### What you need to do
Report every line of the listing below in which the string "unfold" appears.
Top of Records supplied
-- ==== Sys2Proof/Laws/GoesMuster.lean ====
section
/-!
SUPPORT. Every meaning of Machine/Muster.lean answers a next state, and between the passage of its time and that state `Steady` holds.
-/

set_option Elab.async false

namespace Sys2Proof.Machine

open Sys2Proof

theorem execPowerUp_steady {s₀ : State} (dt : Nat) (s : State) (hS : Steady s₀ (State.advance s dt)) :
    Goes s₀ (execPowerUp dt s) := by
  unfold execPowerUp
  try dsimp only
  repeat' first
    | with_reducible assumption
    | with_reducible apply ite_steady
    | with_reducible apply next_goes
    | with_reducible apply ite_goes
    | with_reducible exact id
    | with_reducible rfl
    | exact fun _ h => h
    | with_reducible exact fun h => tput_sorted _ h (Nat.zero_le _)
    | with_reducible exact tdel_sorted
    | exact fun _ => rfl
    | with_reducible exact fun h => Memory.writeWord_wf _ _ h
    | (refine written_steady (by simp only [↓State.written_mk]) ?_; with_reducible apply mk_steady)

theorem execRailPowerGood_steady {s₀ : State} (dt : Nat) (rails : List Rail) (s : State) (hS : Steady s₀ (State.advance s dt)) :
    Goes s₀ (execRailPowerGood dt rails s) := by
  unfold execRailPowerGood
  try dsimp only
  repeat' first
    | with_reducible assumption
    | with_reducible apply ite_steady
    | with_reducible apply next_goes
    | with_reducible apply ite_goes
    | with_reducible apply State.startMuster_steady
    | with_reducible apply State.set_steady
    | with_reducible exact id
    | with_reducible rfl
    | exact fun _ h => h
    | with_reducible exact fun h => tput_sorted _ h (Nat.zero_le _)
    | with_reducible exact tdel_sorted
    | exact fun _ => rfl
    | with_reducible exact fun h => Memory.writeWord_wf _ _ h
    | (refine written_steady (by simp only [↓State.written_mk]) ?_; with_reducible apply mk_steady)

theorem execPorNRelease_steady {s₀ : State} (dt : Nat) (straps : Straps) (s : State) (hS : Steady s₀ (State.advance s dt)) :
    Goes s₀ (execPorNRelease dt straps s) := by
  unfold execPorNRelease
  try dsimp only
  repeat' first
    | with_reducible assumption
    | with_reducible apply ite_steady
    | with_reducible apply next_goes
    | with_reducible apply ite_goes
    | with_reducible apply State.startMuster_steady
    | with_reducible apply State.porNoted_steady
    | with_reducible exact id
    | with_reducible rfl
    | exact fun _ h => h
    | with_reducible exact fun h => tput_sorted _ h (Nat.zero_le _)
    | with_reducible exact tdel_sorted
    | exact fun _ => rfl
    | with_reducible exact fun h => Memory.writeWord_wf _ _ h
    | (refine written_steady (by simp only [↓State.written_mk]) ?_; with_reducible apply mk_steady)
Bottom of Records supplied
### Solution below
  unfold execPowerUp
  unfold execRailPowerGood
  unfold execPorNRelease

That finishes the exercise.